One of the reasons of my skepticism is that some of my more complex queries for nest.pijul.com use on the order of five JOIN
s, and some need three intermediate tables built using WITH
. Also, I usually test my queries in the postgres client to decide what I want.
Any webservice has to interact in one way or another with external services. As an example, it is really hard (and sometimes impossible, depending on your IP) to convince Gmail to accept your emails if you try to send them yourself. Some hosting providers don’t really care about the sender reputation of their IPs. I tried (NixOS makes it really easy to install a secure SMTP server), failed, and after a while decided to use Amazon SES. I wrote an interface for it, which can send multipart (HTML) emails.
Another way to interact with external services is to use OAuth. Some of your users might actually want you to send a little notification to Google, Github, Facebook, Twitter… that you’re trying to access your account.
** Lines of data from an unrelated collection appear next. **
-- ==== Sys2Proof/Machine/Step.lean ====
section
/-! DEFINITION. The step of the machine. -/

namespace Sys2Proof.Machine

/-- One step: the window at the cursor of an open classification, else the command at the head of the port. -/
def step (s : State) : Host.Outcome State Fault Refusal :=
  match fetch s with
  | .idle => .next s
  | .done t => .next t
  | .run i t => exec i t

/-- The state in which the next step runs the instruction of a table word. -/
def State.withFetchWord (s : State) (nbits w : Nat) : State := placeTableWord s nbits w

end Sys2Proof.Machine
end

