/-- Settles O27: both commands are the one refresh, in their mode. -/
theorem resamplerRefreshInstallsItsStream : Obligations.ResamplerRefreshInstallsItsStream :=
  ⟨(CommandRow.rsRise _).commandEncoding rfl takeOperands_N, (CommandRow.rsAny _).commandEncoding rfl takeOperands_N,
    fun _ _ _ h => ⟨congrArg Host.Outcome.next (refreshRs_of_inputs h .rising),
      congrArg Host.Outcome.next (refreshRs_of_inputs h .any)⟩,
    fun _ h => ⟨congrArg Host.Outcome.next (refreshRs_of_no_inputs h .rising),
      congrArg Host.Outcome.next (refreshRs_of_no_inputs h .any)⟩⟩

end Sys2Proof.Machine
end


section
/-! U2: the frames of the framer are those of the maximal runs of asserted enable, and what follows for their number, their
octets and their order (43_framer.md R140 to R146). -/

namespace Sys2Proof.Machine

/-! ### The frame of a run -/

theorem pack8_eq_setWidth (v : BitVec 32) : pack8 v = v.setWidth 8 :=
  (BitVec.setWidth_eq_extractLsb' (by decide)).symm

/-- Extending the frame of a run by a sample gives the frame of the longer run; no run, no frame (R143). -/
theorem frameOfRun_concat (r : List (Sample × Sample)) (p : Sample × Sample) :
    frameOfRun (r ++ [p]) = some (extendFrame p.1 (frameOfRun r)) := by
  cases r with
  | nil => simp [frameOfRun, extendFrame, pack8_eq_setWidth, Sample.stop]
  | cons q r => simp [frameOfRun, extendFrame, pack8_eq_setWidth, Sample.stop, List.getLast?_cons]

/-- A run that has a frame has samples, and its frame spans them with one octet for each (R143, R144). -/
theorem frameOfRun_eq_some {r : List (Sample × Sample)} {f : Frame} (h : frameOfRun r = some f) :
    ∃ a ∈ r, ∃ b ∈ r, f.start = a.1.offset ∧ f.stop = b.1.stop ∧ f.octets.length = r.length := by
  unfold frameOfRun at h
  split at h
  · next a b ha hb =>
    cases h
    exact ⟨a, List.mem_of_mem_head? ha, b, List.mem_of_mem_getLast? hb, rfl, rfl, List.length_map ..⟩
  · cases h

/-! ### The runs of a paired stream -/

/-- Two pairs of a run agree on the enable (R142). -/
def sameEnable (a b : Sample × Sample) : Bool := a.2.bit == b.2.bit

/-- The reference reading of the frames, on the pairs of data and enable samples. -/
def framesOfRuns (ps : List (Sample × Sample)) : List Frame :=
  ((ps.splitBy sameEnable).filter fun run => run.all fun p => p.2.bit).filterMap frameOfRun

theorem framesOfRuns_zip (rd re : List Sample) : framesOfRuns (rd.zip re) = (enabledRuns rd re).filterMap frameOfRun := rfl

/-- The frame that stands open after a run whose enable is `b` throughout: none where the enable is 0. -/
def openFrame (b : Bool) (r : List (Sample × Sample)) : Option Frame := if b then frameOfRun r else none

/-- One run of constant enable gives its own frame and no other. -/
theorem framesOfRuns_constant {b : Bool} {r : List (Sample × Sample)} (h : ∀ p ∈ r, p.2.bit = b) :
    framesOfRuns r = (openFrame b r).toList := by
  cases r with
  | nil => cases b <;> rfl
  | cons p r =>
    have hchain : (p :: r).IsChain fun x y => sameEnable x y = true :=
      List.Pairwise.isChain (List.pairwise_of_forall_mem_list fun x hx y hy => by simp [sameEnable, h x hx, h y hy])
    rw [framesOfRuns, List.splitBy_of_isChain (List.cons_ne_nil p r) hchain]
    cases b with
    | true =>
      have hall : ((p :: r).all fun p => p.2.bit) = true := List.all_eq_true.2 h
      rw [List.filter_singleton, hall]
      rfl
    | false =>
      have hnot : ((p :: r).all fun p => p.2.bit) = false := by simp [h p]
      rw [List.filter_singleton, hnot]
      rfl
It would be hard to provide a reusable interface, since all these services have to be handled by your application via callback URLs, but I tried to at least add types, which make it easier to read their docs: Google OAuth and Twitter OAuth.
One issue with using the Github OAuth API from an asynchronous server is that some browsers (including Firefox and Chromium) sometimes send the same request twice, aborting one of them seemingly randomly. Now, the Github API sends tokens and requires more than one step. If both requests sent by the browser call the Github API, they can invalidate each other’s token.
My router is hardcoded, using match and strings. Each page is served by a function, and the routing graph is the server’s call graph. The router part itself is actually split between several modules.
As for templates, I initially started with mustache, using the Mustache crate. I even wrote a macro to force reloading on every request in debug mode (but obviously not in release mode). However, as my template directory grew, keeping it organised became challenging. Also, Mustache can panic at runtime on some types, which is scary.
I’ve recently switched to Maud, which takes a while to compile, but checks types, and makes it easier to reuse code (even though I was using Mustache’s includes).
I also use the combination of Pulldown-cmark for Markdown processing, and Ammonia for sanitising the output.
Securing a system is hard. There are many components, sometimes moving fast, sometimes with breaking changes. There are several configuration files for each of them, with different syntaxes. Except when this is your main job, these files tend to break at the moment you’ve completely forgotten their syntax. Configuring and installing a new machine is not atomic, and not reversible.
Fortunately, I use a tool called NixOps to solve all these problems. Nix is a small programming language to describe machine configurations. Every deployment uses a form of copy-on-write, which means that deployments (new packages/configuration changes) are atomic.
There is no container, and it is super easy to test a future deployment locally.
The only problem was, in order to guarantee reproducibility, the interface with Rust had to recompile everything from scratch with every deployment. Even a small mistake (for instance a new file I would forget to add in a commit) would cause a full rebuild, in release mode, of all dependencies (which would take about half an hour).
This is why I wrote a tool called Nix-Rust to reuse already built crates, and even share them between projects.
Also, I use Nicolas Pierron’s overlay to get different version of Rust. And I use nightly, initially to get impl trait
, but now also for my SQL syntax extension.